Users guide for code EnLink:

Introduction


EnLink is a density based hierarchical group finder for multidimensional data sets.  Given a data file it first calculates the densities and neighbor-list of the data points and subsequently performs the clustering analysis.  The novel feature of the code is the use of Shannon entropy based scheme to compute an adaptive metric for each data point. This is the best option to use when no prior information is available about the dimensions of the data. However, in some situations where the underlying metric does not vary much in space and one has a reasonable guess about the metric; one can  use a custom constant metric e.g. Euclidean. The estimated densities might be slightly less prone to noise in such cases.
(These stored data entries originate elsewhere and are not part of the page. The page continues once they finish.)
-- ==== Sys2Proof/Machine/Encoder.lean ====
section
/-! DEFINITION. Meanings of the transport encoder's operations (41_transport_encoder.md): `B64` and `TX`. -/

namespace Sys2Proof.Machine

/-- `B64` (R110): total on byte sequences of any length. -/
def execB64 (f : List Byte) (s : State) : Run State :=
  .next { s with result := .bytes (b64Chars f) }

/-- `TX` (R112, R113): the pacer takes over a frame, writes a character, or fails to. -/
def execTx (a : TxAct) (s : State) : Run State :=
  match a with
  | .accept x => .next (pacerAccept x s)
  | .write job delay => pacerWrite job delay s
  | .fail job delay => pacerFail job delay s

end Sys2Proof.Machine
end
If distance is defined by the following function  ds2=dxT G dx,   by metric we mean  sqrt(gij) . 

The code outputs a list of density of the particles, a list of group ID of the particles and a table of the properties of groups. A list of subgroups is also available. The groups IDs are labelled starting from 0. Due to the hierarchical nature of clustering there are two types of groups.

Independent groups Subgroups
These are groups which are not subgroups of any other group.
The parent ID is equal to the group ID of the group itself.
The status of the group is denoted by 1
These are groups which are subgroups of other group.
The parent ID is not equal to the group ID of the group.
The status of the group is denoted by 0.



Group-0:

This is the group with ID 0. These are the data points which cannot be reliably assigned to any group and should be ignored. In normal cases Group-0 is empty. However, in some cases they may containt some points. These are a)Points below user specified density, or b) independent groups having size and/or significnace below user specified limits.
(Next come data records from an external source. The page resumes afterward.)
/-- The characters of each transmission are written in the order of its text, each exactly once (R112, R115), in every run
(`PacerProgress`); they are all those taken, unless a write failed (R113). And each is written in the end (R112; the premise
`pacer-fair` of 70_reset_and_hazards.md R253 L6): in any environment in which the pacer is fair, whatever a state of the run
holds unwritten is all taken in a later state, and written if the sink keeps accepting; that fairness is said of the oldest
transmission is the MODEL'S reading (log 39). Without interruption, as many writes as the oldest transmission has characters
put its text on the sink; that its `tx_done` is then the next input is the MODEL'S schedule with delay 0 (log 9). -/
def Obligations.PacerWritesTextInOrder : Prop :=
  (∀ (k : Nat) (s t : State), [] ∉ s.backlog → runSteps k s = .next t →
    ∃ written taken left, PacerProgress s t written taken left ∧
      ((∀ j d, Input.pacerFail j d ∉ s.inputs) → written = taken)) ∧
  (∀ (env : Nat → List Input) (s t : State) (k : Nat), [] ∉ s.backlog → PacerFair env s → fedRun env k s = .next t →
    ∃ m u written taken left, k ≤ m ∧ fedRun env m s = .next u ∧ PacerProgress t u written taken left ∧
      taken.take t.backlog.length = t.backlog ∧ (SinkAccepts env s → written = taken)) ∧
  (∀ (s : State) (t : List Byte) (more : List (List Byte)) (rest : List Input), t ≠ [] → s.backlog = t :: more →
    s.inputs = List.replicate t.length (.pacerWrite 0 0) ++ rest →
    runSteps t.length s = .next { s with
      sink := s.sink ++ t, backlog := more, inputs := .event .txDone :: rest })

/-- The block and the TX pacer do not read each other (R114, R116; 43_transfer_sequencer.md R175), and the pacer does not write
the block: a block event does the same to the block whatever the pacer holds; an act of the pacer leaves the block as it was;
and it does the same to the backlog, the sink and the inputs, where its reports go, whatever the block's part is. -/
def Obligations.BlockAndPacerAreIndependent : Prop :=
  (∀ (s s' t : State) (e : BlockEvent) (rest rest' : List Input), s.block = s'.block → s.fresh = s'.fresh →
    s.inputs = .event e :: rest → s'.inputs = .event e :: rest' → step s = .next t →
    ∃ t', step s' = .next t' ∧ t'.block = t.block) ∧
  (∀ (s t : State) (a : TxAct), exec (.tx a) s = .next t → t.block = s.block) ∧
  (∀ (s s' t : State) (a : TxAct), s.backlog = s'.backlog → s.sink = s'.sink → s.inputs = s'.inputs →
    exec (.tx a) s = .next t →
    ∃ t', exec (.tx a) s' = .next t' ∧ t'.backlog = t.backlog ∧ t'.sink = t.sink ∧ t'.inputs = t.inputs)

/-! ## Ack classifier (42_ack_classifier.md) -/

/-- `LINE.SPLIT` (R130): the lines with their delimiters, and the incomplete line, are the bytes; no line holds a
delimiter. -/
def Obligations.LinesAreCutAtDelimiters : Prop :=
  ∀ (s : State) (bs : List Byte), ∃ (ls : List (List Byte)) (part : List Byte),
    exec (.lineSplit bs) s = .next { s with result := .lines ls part } ∧
    bs = ls.flatMap (· ++ [s.cfg.delim]) ++ part ∧
    (∀ l ∈ ls, s.cfg.delim ∉ l) ∧ s.cfg.delim ∉ part

/-- `TRIM` (R131): whitespace comes off both ends and nothing else does. -/
def Obligations.TrimRemovesSurroundingWhitespace : Prop :=
  ∀ (s : State) (l : List Byte), ∃ front t back : List Byte,
    exec (.trim l) s = .next { s with result := .bytes t } ∧
    l = front ++ t ++ back ∧ (∀ b ∈ front, b ∈ s.cfg.ws) ∧ (∀ b ∈ back, b ∈ s.cfg.ws) ∧
    (∀ b ∈ t.head?, b ∉ s.cfg.ws) ∧ (∀ b ∈ t.getLast?, b ∉ s.cfg.ws)

/-- `ACK.K`, `ACK.F` and `LINE.DIAG` (R132 to R134) hand Success, Failure and Diagnostic to a waiting sequencer, which
reacts at once: the next chunk, or the end on the last one; the same chunk again, or the end at index 0 under the reference
policy; a log event and nothing else. -/
def Obligations.LineOperationsDriveTheSequencer : Prop :=
  ∀ s : State, s.st = .await → s.fault = .none →
    (s.idx < s.max → CanSend { s with idx := s.idx + 1 } →
      exec .ackK s = .next (afterSend false { s with idx := s.idx + 1 })) ∧
    (s.idx = s.max → exec .ackK s = .next (afterFinish s)) ∧
    ((s.idx ≠ 0 ∨ s.cfg.retryIdx0 = true) → CanSend s → exec .ackF s = .next (afterSend true s)) ∧
    (s.idx = 0 → s.cfg.retryIdx0 = false → exec .ackF s = .next (afterFinish s)) ∧
    (∀ t, exec (.lineDiag t) s = .next { s with out := s.out ++ [.log (.diag t)] })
Installation Python version

For Python version do
tar -zxvf enlink-0.1.0.tar.gz
cd enlink-0.1.0
python setup.py install

Usagae Python version

>>>import enlink
>>>help(enlink)

Smoothing lengths for use in Galaxia

The smoothing lengths are used by Galaxia to sample N-body particles. The following code describes how to extract them from enlink.
enlink_galaxia.py

Installation ebfpy module

You will need the python ebfpy module to read/write files. TO install latest version
pip install --user --upgrade git+https://github.com/sanjibs/ebfpy.git@master

Installation C++ version

For C version do
tar -zxvf Enlink-x.x.tar.gz
cd Enlink-x.x/src
make clean
make

To test run the C++ version on the supplied sample data file poisson.ascii, which contains homogeneous poisson sampled data with no groups.
cd ..
Enlink -dlg --dim=3 data/poisson.ascii

Usage C++ version


Enlink  [OPTIONS] file.ascii
OR
Enlink  [OPTIONS] file.ebf

On sucessful completion, the last output line is the following

Status-->SUCCESS     Total Time     time_in_secs


Examples-       
Enlink -d      --dim=3 file.ascii     (calculate and save density)
Enlink -dl     --dim=3 file.ascii     (calculate and save, density + neighbor list)
Enlink -dlg    --dim=3 file.ascii     (calculate and save, density + neighbor list + group finding results)
Enlink -dlg    --dim=3 --ngb=30  --dsuffix=_n30 --ph=4.0 --gsuffix=_g4.0  file.ascii 
                                        
(a run with user specifed settings)
Enlink -dlgsbr --dim=3 --ngb=30  --dsuffix=_n30 --ph=4.0 --gsuffix=_g4.0  file.ascii       
                                                        (another run with user specifed settings and adaptive entropy based metric)
Enlink -g      --dim=3 --ngb=30  --dsuffix=_n30 --ph=5.0 --gsuffix=_g5.0  file.ascii       
                                                         (run a clustering analysis on a previously calculated density and ngblist)

Options-
      -dlg
               
The simplest setting uses a constant Euclidean metric.
      -dlg --gmetric=1 
                Uses a constant metric but normalized using variance of data along each dimension.
      -dlg --gmetric=2 
                Uses a custom constant metric as specified in file "./metric_default.txt".
      -dlg --gmetric=3 
                Angular search on a sphere. First three co-ordinates should be x,y,z with r=1 then other e.g vr.Uses a custom constant metric as
                specified in file "./metric_default.txt"  (1.0 1.0 1.0  sigma_lb(radians)/sigma_vr). 
      -dlgsbr  
                The best possible metric calculation and is the recommended option. Computes an adaptive metric using an entropy based scheme.
                Metric can have non diagonal elements also which is useful for anisotropic structures. A bootstrap technique used for smoothing the metric.

      -dlgsb  
                Similar to above but the metric is diagonal since rotational transformations (option -r) are not done. The  code  also runs faster in this case.
      --dim=d 
                The dimensionality of data. This should match the one specified in input file, see section Input/Output for more details.
      --ph=STh
                This is the parameter STh, the siginificance threshold or the peak height threshold.  The significance of  group having peak density  ρmax
                and lowest density as ρmin is defined as follows,


                S={ln(ρmax)-ln(ρmin)}/σlnρ   , where σlnρ=sqrt{Vd ||W||22/k}.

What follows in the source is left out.